Directions
As the lines appear below, please set them down exactly, starting at the first and finishing with the one containing "mediumRemoved | spindleFault | headFault".

Records shown

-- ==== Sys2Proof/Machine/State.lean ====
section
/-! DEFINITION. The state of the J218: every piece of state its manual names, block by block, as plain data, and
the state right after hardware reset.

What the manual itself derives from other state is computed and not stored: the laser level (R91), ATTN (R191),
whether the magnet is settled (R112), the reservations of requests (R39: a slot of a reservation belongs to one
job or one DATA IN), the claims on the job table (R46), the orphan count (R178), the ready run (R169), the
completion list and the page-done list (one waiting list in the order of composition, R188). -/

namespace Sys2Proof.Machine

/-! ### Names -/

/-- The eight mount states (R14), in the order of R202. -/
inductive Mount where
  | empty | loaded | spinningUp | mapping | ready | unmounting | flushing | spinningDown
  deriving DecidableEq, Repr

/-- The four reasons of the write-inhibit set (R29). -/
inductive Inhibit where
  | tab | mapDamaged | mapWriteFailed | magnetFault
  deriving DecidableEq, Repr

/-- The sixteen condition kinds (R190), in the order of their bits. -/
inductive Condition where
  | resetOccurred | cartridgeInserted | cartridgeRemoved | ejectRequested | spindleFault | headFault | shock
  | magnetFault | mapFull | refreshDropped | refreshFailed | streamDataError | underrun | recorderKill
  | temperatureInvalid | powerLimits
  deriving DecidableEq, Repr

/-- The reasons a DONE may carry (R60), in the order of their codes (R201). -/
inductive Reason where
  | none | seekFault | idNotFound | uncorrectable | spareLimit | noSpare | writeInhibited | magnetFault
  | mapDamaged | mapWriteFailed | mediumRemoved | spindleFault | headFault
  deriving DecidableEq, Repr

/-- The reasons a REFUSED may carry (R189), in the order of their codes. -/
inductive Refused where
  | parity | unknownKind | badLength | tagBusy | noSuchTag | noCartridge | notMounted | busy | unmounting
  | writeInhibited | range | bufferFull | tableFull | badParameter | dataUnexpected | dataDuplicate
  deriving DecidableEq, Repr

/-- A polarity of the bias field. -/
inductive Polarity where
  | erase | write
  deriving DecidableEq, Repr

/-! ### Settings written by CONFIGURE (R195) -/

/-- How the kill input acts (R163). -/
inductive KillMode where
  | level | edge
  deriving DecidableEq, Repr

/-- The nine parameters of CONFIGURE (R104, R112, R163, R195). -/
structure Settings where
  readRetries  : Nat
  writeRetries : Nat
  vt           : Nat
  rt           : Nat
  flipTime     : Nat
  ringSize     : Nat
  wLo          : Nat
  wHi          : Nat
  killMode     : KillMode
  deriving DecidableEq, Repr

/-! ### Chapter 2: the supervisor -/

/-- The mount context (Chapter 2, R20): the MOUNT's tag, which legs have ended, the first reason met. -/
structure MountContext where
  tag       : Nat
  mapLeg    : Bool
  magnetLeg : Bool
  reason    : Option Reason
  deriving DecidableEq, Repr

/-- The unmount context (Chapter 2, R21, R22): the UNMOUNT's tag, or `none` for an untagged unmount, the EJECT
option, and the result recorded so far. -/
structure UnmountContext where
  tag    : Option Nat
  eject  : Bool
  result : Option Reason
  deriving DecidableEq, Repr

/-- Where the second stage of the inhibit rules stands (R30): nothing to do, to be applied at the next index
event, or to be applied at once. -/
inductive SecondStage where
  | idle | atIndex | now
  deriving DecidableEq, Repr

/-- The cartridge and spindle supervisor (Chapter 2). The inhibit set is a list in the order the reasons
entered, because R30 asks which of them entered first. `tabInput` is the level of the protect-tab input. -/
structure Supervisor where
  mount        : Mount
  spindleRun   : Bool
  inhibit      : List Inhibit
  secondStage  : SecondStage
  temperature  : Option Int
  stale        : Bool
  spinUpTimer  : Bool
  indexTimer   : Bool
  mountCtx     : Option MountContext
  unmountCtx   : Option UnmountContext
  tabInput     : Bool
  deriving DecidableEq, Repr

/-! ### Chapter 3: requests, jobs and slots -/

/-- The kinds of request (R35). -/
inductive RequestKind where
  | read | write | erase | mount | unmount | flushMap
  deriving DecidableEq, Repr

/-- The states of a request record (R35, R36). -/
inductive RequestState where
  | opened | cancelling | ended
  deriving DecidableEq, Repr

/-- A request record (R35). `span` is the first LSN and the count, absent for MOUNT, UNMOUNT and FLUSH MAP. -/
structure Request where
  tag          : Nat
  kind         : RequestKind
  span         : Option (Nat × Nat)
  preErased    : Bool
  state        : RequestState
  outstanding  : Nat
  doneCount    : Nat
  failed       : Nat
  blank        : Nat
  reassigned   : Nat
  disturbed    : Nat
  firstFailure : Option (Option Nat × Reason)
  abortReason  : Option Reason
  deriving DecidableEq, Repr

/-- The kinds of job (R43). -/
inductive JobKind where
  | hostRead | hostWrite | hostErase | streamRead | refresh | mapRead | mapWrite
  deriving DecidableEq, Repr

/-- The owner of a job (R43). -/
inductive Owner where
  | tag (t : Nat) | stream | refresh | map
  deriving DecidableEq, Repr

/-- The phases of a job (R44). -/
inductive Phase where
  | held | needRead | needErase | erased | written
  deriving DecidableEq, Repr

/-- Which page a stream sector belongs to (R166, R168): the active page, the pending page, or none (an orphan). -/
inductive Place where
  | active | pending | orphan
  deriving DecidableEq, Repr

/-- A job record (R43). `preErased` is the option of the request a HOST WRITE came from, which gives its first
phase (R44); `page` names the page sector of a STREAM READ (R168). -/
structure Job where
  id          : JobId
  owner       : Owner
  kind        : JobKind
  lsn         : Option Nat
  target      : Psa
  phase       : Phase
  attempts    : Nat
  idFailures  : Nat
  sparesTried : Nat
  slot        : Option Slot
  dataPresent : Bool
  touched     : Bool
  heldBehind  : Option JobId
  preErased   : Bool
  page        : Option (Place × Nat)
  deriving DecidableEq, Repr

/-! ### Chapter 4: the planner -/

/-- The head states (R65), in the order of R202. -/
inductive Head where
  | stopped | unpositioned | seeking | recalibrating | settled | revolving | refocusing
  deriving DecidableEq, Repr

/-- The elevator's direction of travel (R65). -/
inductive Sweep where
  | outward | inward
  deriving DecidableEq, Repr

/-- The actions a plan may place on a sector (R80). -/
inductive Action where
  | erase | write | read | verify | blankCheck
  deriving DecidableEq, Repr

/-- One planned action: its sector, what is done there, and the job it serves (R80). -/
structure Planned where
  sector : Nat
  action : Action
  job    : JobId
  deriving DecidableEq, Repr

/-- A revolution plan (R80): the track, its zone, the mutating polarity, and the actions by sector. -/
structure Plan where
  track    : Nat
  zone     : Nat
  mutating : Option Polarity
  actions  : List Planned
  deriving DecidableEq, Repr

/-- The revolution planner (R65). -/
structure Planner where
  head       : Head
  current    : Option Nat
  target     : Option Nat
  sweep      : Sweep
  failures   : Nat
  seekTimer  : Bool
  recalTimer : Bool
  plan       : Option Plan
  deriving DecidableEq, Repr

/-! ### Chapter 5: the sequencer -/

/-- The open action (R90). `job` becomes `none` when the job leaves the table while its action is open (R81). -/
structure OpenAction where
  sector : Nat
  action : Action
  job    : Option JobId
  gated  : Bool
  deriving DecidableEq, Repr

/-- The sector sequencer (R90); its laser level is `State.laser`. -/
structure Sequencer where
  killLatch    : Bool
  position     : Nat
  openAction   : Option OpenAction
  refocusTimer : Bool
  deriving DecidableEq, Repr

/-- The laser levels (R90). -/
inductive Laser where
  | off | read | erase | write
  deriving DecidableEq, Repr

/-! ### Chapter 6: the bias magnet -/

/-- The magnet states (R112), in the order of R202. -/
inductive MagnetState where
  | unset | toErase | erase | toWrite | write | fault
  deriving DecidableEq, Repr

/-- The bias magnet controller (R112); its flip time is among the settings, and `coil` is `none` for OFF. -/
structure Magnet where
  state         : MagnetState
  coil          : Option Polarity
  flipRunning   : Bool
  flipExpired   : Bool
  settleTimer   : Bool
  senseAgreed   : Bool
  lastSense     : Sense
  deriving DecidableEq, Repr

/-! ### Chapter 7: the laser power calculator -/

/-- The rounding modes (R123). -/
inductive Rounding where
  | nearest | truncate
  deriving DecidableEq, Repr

Reply
-- ==== Sys2Proof/Machine/State.lean ====
section
/-! DEFINITION. The state of the J218: every piece of state its manual names, block by block, as plain data, and
the state right after hardware reset.

What the manual itself derives from other state is computed and not stored: the laser level (R91), ATTN (R191),
whether the magnet is settled (R112), the reservations of requests (R39: a slot of a reservation belongs to one
job or one DATA IN), the claims on the job table (R46), the orphan count (R178), the ready run (R169), the
completion list and the page-done list (one waiting list in the order of composition, R188). -/

namespace Sys2Proof.Machine

/-! ### Names -/

/-- The eight mount states (R14), in the order of R202. -/
inductive Mount where
  | empty | loaded | spinningUp | mapping | ready | unmounting | flushing | spinningDown
  deriving DecidableEq, Repr

/-- The four reasons of the write-inhibit set (R29). -/
inductive Inhibit where
  | tab | mapDamaged | mapWriteFailed | magnetFault
  deriving DecidableEq, Repr

/-- The sixteen condition kinds (R190), in the order of their bits. -/
inductive Condition where
  | resetOccurred | cartridgeInserted | cartridgeRemoved | ejectRequested | spindleFault | headFault | shock
  | magnetFault | mapFull | refreshDropped | refreshFailed | streamDataError | underrun | recorderKill
  | temperatureInvalid | powerLimits
  deriving DecidableEq, Repr

/-- The reasons a DONE may carry (R60), in the order of their codes (R201). -/
inductive Reason where
  | none | seekFault | idNotFound | uncorrectable | spareLimit | noSpare | writeInhibited | magnetFault
  | mapDamaged | mapWriteFailed | mediumRemoved | spindleFault | headFault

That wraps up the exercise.